• EXERCISE BRIEF
Output each line of the data word for word, from the first through the line that holds "u.mem = s.mem ∧ u.gangs = s.gangs ∧ u.dev", and leave off whatever follows.

• SUPPLIED RECORDS
/-- O49. Errors, lost writes, readings, fault records and fault commands: what each does (R268, R270, R271, R286, R287,
R288, R306, R307). A frame with an uncorrectable error enters its die's retirement list, and a 65th is the fatal
error with cause 2; a control structure's error is fatal with cause 3; a register, tile, operand-buffer or
scratchpad site fails until written; a clean L1 line is dropped. A correctable error is counted, saturating. A lost
write kills its context. A reading sets TEMP and PWR and withholds issue above 105 C or PCAP; above 115 C it is
fatal with cause 4. A fault record goes to the ring while it has room, and Hearth sends the oldest that it has not
sent to the host; a bulk record stays there, is rewritten in place at every update and goes to the host again (its
staying there and its being sent again are the model's choice, log entry 107). Retry lets the sub-gangs parked on
the page go on, reject gives them cause 0x05, acknowledge clears bulk bits, rewrites the record, and with the last
bit frees the entry. -/
def Obligations.ErrorsFound : Prop :=
  (∀ (s : State),
    (∀ pa, isHbm pa = true → s.retiredFrame pa = false → s.dies.length = 2 → ∀ e ∈ [EccSite.line pa, .record pa],
      ((s.die (homeDie pa)).retired.length < 64 → ∃ u, exec (.uncorrectableError e) s = .next u ∧ u.retiredFrame pa = true ∧
        u.mem = s.mem ∧ u.gangs = s.gangs ∧ u.dev = s.dev) ∧
      ((s.die (homeDie pa)).retired.length = 64 → s.dev.fatal = 0 → ∃ u, exec (.uncorrectableError e) s = .next u ∧
        u.dev.fatal = 2 ∧ u.mem = killedFrames s.mem s.frames ∧ ∀ x ∈ u.ctxs, x.life = .killed)) ∧
    (s.dev.fatal = 0 → ∃ u, exec (.uncorrectableError .control) s = .next u ∧ u.dev.fatal = 3 ∧ u.mem = killedFrames s.mem s.frames ∧
      ∀ x ∈ u.ctxs, x.life = .killed) ∧
    (∀ a b k, ∀ e ∈ [EccSite.vreg a b k, .sreg a b, .preg a b k, .flag a b, .tileElem a b k, .opbuf a b, .spad a b],
      ∃ u, exec (.uncorrectableError e) s = .next u ∧ u.fails e = true ∧ (∀ x, x ≠ e → u.fails x = s.fails x) ∧ u.mem = s.mem ∧
        u.gangs = s.gangs ∧ u.teams = s.teams) ∧
    (∀ k pa, ∃ u, exec (.uncorrectableError (.l1Clean k pa)) s = .next u ∧ u.mem = s.mem ∧ u.gangs = s.gangs) ∧
    (∀ k pa, ∀ e ∈ [EccSite.l1Owned k pa, .cluCopy k pa, .cluPartial k pa],
      ∃ u, exec (.uncorrectableError e) s = .next u ∧ u.mem = s.mem ∧ u.gangs = s.gangs ∧ u.teams = s.teams) ∧
    (∃ u, exec .correctableError s = .next u ∧ u.mem = s.mem ∧ u.gangs = s.gangs ∧
      u.dev.cecc = (if s.dev.cecc = 0xFFFFFFFF then s.dev.cecc else s.dev.cecc + 1)) ∧
    (∀ (die : Fin 2) f, s.dies.length = 2 → ∃ u, exec (.retirementEntryClear die f) s = .next u ∧ u.mem = s.mem ∧
      f ∉ (u.die die.val).retired ∧ ∀ x, x ≠ f → (x ∈ (u.die die.val).retired ↔ x ∈ (s.die die.val).retired)) ∧
    (∀ k c pa rest, s.ctx? k = some c → c.lost = pa :: rest → c.life ≠ .killed → ∃ u c', exec (.lostWriteKill k) s = .next u ∧
      u.mem = killedFrames s.mem (s.frames.filter fun f => f.ctx == k) ∧ u.ctx? k = some c' ∧ c'.life = .killed ∧ ∀ t, s.team? t.id = some t → t.ctx = k → ∀ x, u.team? t.id = some x → x.cancelled = true) ∧
    (∀ t w : BitVec 16, ∀ e ∈ ([.thermalThrottle, .overTemperature, .readingFallsBack] : List (BitVec 16 → BitVec 16 → Instr)),
      ∃ u, exec (e t w) s = .next u ∧ u.dev.temp = t ∧ u.dev.pwr = w ∧ u.gangs = s.gangs ∧
        u.mem = (if 1840 < t.toNat ∧ s.dev.fatal = 0 then killedFrames s.mem s.frames else s.mem) ∧
        u.dev.throttle = (decide (1680 < t.toNat) || decide (s.dev.pcap.toNat < w.toNat)) ∧
        u.dev.fatal = (if 1840 < t.toNat ∧ s.dev.fatal = 0 then 4 else s.dev.fatal))) ∧
  ∀ (s : State) (die : Fin 2), s.dies.length = 2 →
    (∀ x, ((s.die die.val).faults.find? fun y => y.id == x.id) = some x →
      (4096 ≤ (s.die die.val).ring.length → exec (.faultRecordWrite die x.id) s = .next s) ∧
      ((s.die die.val).ring.length < 4096 → ∃ u, exec (.faultRecordWrite die x.id) s = .next u ∧ u.mem = s.mem ∧ u.gangs = s.gangs ∧
        (u.die die.val).ring = (s.die die.val).ring ++ [⟨x.id, faultDws x (s.die die.val).ringSeq, false⟩] ∧
        .faultRingForward die ∈ u.agenda)) ∧
    (∀ r, ((s.die die.val).ring.find? fun r => !r.sent) = some r → ∃ u, exec (.faultRingForward die) s = .next u ∧ u.mem = s.mem ∧
      (u.die die.val).ring = (if (s.die die.val).faults.any (fun x => x.id == r.entry && x.bulk) then
          (s.die die.val).ring.map fun x => if x.entry = r.entry then { x with sent := true } else x
        else (s.die die.val).ring.erase r) ∧
      ∀ (p : Nat) (q : Port) (a : BitVec 128), p < 2 → s.ports[p]? = some q → q.up = true → q.evAddr = some a →
        ∃ q' m, u.ports[p]? = some q' ∧ q'.outbox = q.outbox ++ [m] ∧ m.payload = r.dws ∧ m.dest = a) ∧
    (∀ (k gran : Nat), ∃ u v, exec (.faultRetry die k gran) s = .next u ∧ exec (.faultReject die k gran) s = .next v ∧
      u.mem = s.mem ∧ (s.frames = [] → v.mem = s.mem) ∧ (∀ e, (s.die die.val).entry? k false gran = some e →
        ∀ x ∈ (u.die die.val).faults ++ (v.die die.val).faults, x.id ≠ e.id) ∧
      ∀ g p cx t, s.gang? g.id = some g → s.team? g.team = some t → s.ctx? k = some cx → t.ctx = k → g.trap = some p → p.cause = 6 →
        fld p.va 16 41 = gran →
        (let h := g.atResume
         u.gang? g.id = some (if g.place ≠ .slot then { h with place := .park true }
           else if h.status = .running then s.wake h else h)) ∧
        (cx.handler ≠ 0 → cx.umask.getLsbD 5 = true → g.hnd = false → (∀ x ∈ s.copies, ∀ va, x.state ≠ .missed va) →
          let h := (g.rejected p).enterHandler cx.handler
          v.gang? g.id = some (if g.place = .slot then h else { h with place := .park true }))) ∧
    (∀ (k gran : Nat) (bits : Word64) (e : FaultEntry), (s.die die.val).entry? k true (gran / 64) = some e →
      ∃ u, exec (.faultAckBulk die k gran bits) s = .next u ∧ u.mem = s.mem ∧ u.gangs = s.gangs ∧
        let left := e.bitmap &&& ~~~bits
        let e1 := { e with bitmap := left, seq := e.seq + 1 }
        (∀ r ∈ (s.die die.val).ring, r.entry = e.id → ⟨e.id, faultDws e1 0, false⟩ ∈ (u.die die.val).ring) ∧
        (left ≠ 0 → e1 ∈ (u.die die.val).faults) ∧
        (left = 0 → ∀ x ∈ (u.die die.val).faults, x.id ≠ e.id))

• TASK OUTPUT
/-- O49. Errors, lost writes, readings, fault records and fault commands: what each does (R268, R270, R271, R286, R287,
R288, R306, R307). A frame with an uncorrectable error enters its die's retirement list, and a 65th is the fatal
error with cause 2; a control structure's error is fatal with cause 3; a register, tile, operand-buffer or
scratchpad site fails until written; a clean L1 line is dropped. A correctable error is counted, saturating. A lost
write kills its context. A reading sets TEMP and PWR and withholds issue above 105 C or PCAP; above 115 C it is
fatal with cause 4. A fault record goes to the ring while it has room, and Hearth sends the oldest that it has not
sent to the host; a bulk record stays there, is rewritten in place at every update and goes to the host again (its
staying there and its being sent again are the model's choice, log entry 107). Retry lets the sub-gangs parked on
the page go on, reject gives them cause 0x05, acknowledge clears bulk bits, rewrites the record, and with the last
bit frees the entry. -/
def Obligations.ErrorsFound : Prop :=
  (∀ (s : State),
    (∀ pa, isHbm pa = true → s.retiredFrame pa = false → s.dies.length = 2 → ∀ e ∈ [EccSite.line pa, .record pa],
      ((s.die (homeDie pa)).retired.length < 64 → ∃ u, exec (.uncorrectableError e) s = .next u ∧ u.retiredFrame pa = true ∧
        u.mem = s.mem ∧ u.gangs = s.gangs ∧ u.dev = s.dev) ∧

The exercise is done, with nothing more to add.